I have been fascinated by this type of photography for as long as I’ve had a camera, so you can imagine my excitement when I recently got my first macro lens. When I first attached it to my camera I expected to go out immediately and take amazing pictures that would wow anyone who saw them. Well, guess what? Macro photography is not as easy as it looks. Macro lenses have a very shallow depth of field, so even the slightest movement can completely throw your focus off. Trust me—I have hundreds of blurry photos to prove it!

So what can you do to improve your chances of getting a decent shot? Here are a few tips that I have found helpful:

1)  If you have one, use a tripod! (I had a choice between getting a tripod or a macro lens and I opted for the lens, not realizing just how important a tripod would be to this kind of photography).

2)  If you don’t have one, all is not lost. Learn to rest your lens in your hand and rest your elbow on a nearby object. Hold your lens firmly, but don’t grip it too hard—your camera will feel the vibrations your tightened muscles make even if you can’t feel it yourself.

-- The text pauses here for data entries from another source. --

-- ==== Sys2Proof/Syntax.lean ====
section
/-! DEFINITION. The commands of the block: one constructor per row of the opcode table. `t` is the CK_TDC tick, counted
from PLL lock, at which the command takes place (log entry 2); `src` is the requester's source code (Table 20-3). -/
namespace Sys2Proof
open Sys2Proof.Machine
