-- ==== Sys2Proof/Config.lean ====
section
/-! DEFINITION. What one device fixes and what the spec leaves open, as constants without a body: no proof can see a
value of them, so whatever is proved holds for every value. -/
namespace Sys2Proof.Config

/-- A value the spec leaves open, drawn fresh: the argument is the model's own counter `Dev.freeCtr`
(log entry 5). -/
opaque freeValue (w : Nat) : Nat → BitVec w

/-- Words fused at production: certificate, vendor root hash, path constants (Tables 03-12 and 19-6; log entry 6). -/
opaque fusedWord : Nat → Word

/-- Byte `i` of the public half of the identity key the Lamp room derives from the on-die secret (R58). -/
opaque deviceKeyByte : Nat → Byte

/-- The production certificate check of R58: signature valid and vendor root hash equal. -/
opaque certificateOk : Bool

/-- Pure Ed448 verification (RFC 8032, empty context): public key, message, signature (R53). -/
opaque ed448Verify : List Byte → List Byte → List Byte → Bool

/-- Pure Ed448 signature by the identity key over a message: 114 bytes (R60). -/
opaque ed448Sign : List Byte → List Byte

/-- The rounding direction of a quotient the sieve computes "to 1/256 count" (R183): up or down. -/
opaque roundUp : Nat → Nat → Bool

/-- The outcome of a RESET_n pulse between 0.9 µs and 1 µs, in ns (R439). -/
opaque shortResetPulse : Nat → Bool

/-- A quadrature step in which A leads counts up (R306 does not say; log entry 35). -/
opaque encoderUp : Bool

end Sys2Proof.Config
end

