-- ==== Sys2Proof/Machine/PntOps.lean ====
section
/-! DEFINITION. Streams and their queues (R236 to R242): what every producer of records uses. -/
namespace Sys2Proof.Machine

/-- The stream composes and sends (Table 11-11). -/
def Dev.streamOn (d : Dev) (n : Nat) : Bool := d.rbit (R.PNT_STREAM_CFG n) 0
/-- The stream's primary output is an Ixhal lane. -/
def Dev.streamLaneEn (d : Dev) (n : Nat) : Bool := d.rbit (R.PNT_STREAM_CFG n) 5
/-- The stream's primary lane. -/
def Dev.streamLane (d : Dev) (n : Nat) : Nat := d.fld (R.PNT_STREAM_CFG n) 4 2

/-- Ixhal lane `n`. -/
def Dev.lane (d : Dev) (n : Nat) : Lane := mgetD d.lanes n {}

/-- Change lane `n`. -/
def Dev.onLane (d : Dev) (n : Nat) (f : Lane → Lane) : Dev := { d with lanes := mput d.lanes n (f (d.lane n)) }

/-- Lane `n` is up: in UP and locked (R340, R241). -/
def Dev.laneUp (d : Dev) (n : Nat) : Bool := (d.lane n).st == .up && (d.lane n).locked

/-- The queue of stream `n`. -/
def Dev.queue (d : Dev) (n : Nat) : List PntRec := mgetD d.pnt.queues n []

/-- A record enters the queue of stream `n` with the stream's next number (R238). -/
def Dev.enqueue (d : Dev) (n : Nat) (r : PntRec) : Dev :=
  let seq := (d.reg (R.PNT_STREAM_SEQ n)).toNat
  let d := { d with pnt := { d.pnt with queues := mput d.pnt.queues n (d.queue n ++ [{ r with seq := seq, at_ := d.now }]) } }
  d.setReg (R.PNT_STREAM_SEQ n) (BitVec.ofNat 32 (seq + 1))

/-- A gap record of stream `n` (R242). -/
def Dev.gap (d : Dev) (n count reason : Nat) : Dev :=
  if !d.streamOn n then d
  else d.enqueue n { kind := 2
                     body := leBytes 4 (satN 0xFFFFFFFF count) ++ leBytes 1 reason ++ leBytes 3 0 ++ leBytes 4 (d.reg R.SEQ_FRAME).toNat ++ leBytes 4 (d.time % 2 ^ 32) }

/-- A Bulk item enters its stream; on a disabled stream it takes no number and goes nowhere (R238). -/
def Dev.bulk (d : Dev) (n kind : Nat) (body : List Byte) : Dev :=
  if d.streamOn n then d.enqueue n { kind := kind, body := body } else d

/-- A Bulk producer drops an item of stream `n`: it is counted towards the gap record that will report it (R241). -/
def Dev.bulkDrop (d : Dev) (n : Nat) : Dev :=
  if d.streamOn n then { d with pnt := { d.pnt with drops := mupd d.pnt.drops n 0 (· + 1) } } else d

end Sys2Proof.Machine
end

3)  Hold your breath. Breathe in, get your focus, and click. There is a word of warning in using this technique, however. If you take to many shots in a row, holding your breath every time, you will make yourself very lightheaded. Take a moment to breathe normally between shots.

4)  Since macro lenses have such a shallow depth-of-field you can increase your shutter speed and still have a nicely blurred background. If the light is good enough, I like to use 1/100th of a second or faster.

5)  Don’t get overly close to your subject. Getting too close to your subject will often cause the foreground to blur. In a landscape photograph this can be fine, even desired, but when you are doing close-ups, your foreground is generally part of the subject you are trying to capture. If you want a tighter shot, it is better to do a little cropping in your photo editing program that to another photo to clutter your recycle bin.

6)  And lastly, if your subject is flat enough and you want the whole thing in focus, make sure your lens is parallel to your subject.

There is much more to mastering the art of macro photography, but these tips are some that I’ve picked up through trial and error. The very best advice I can give is: Practice! Get your camera out every day and just keep snapping. Before you know it, you’ll have a portfolio you’ll be excited to share with others.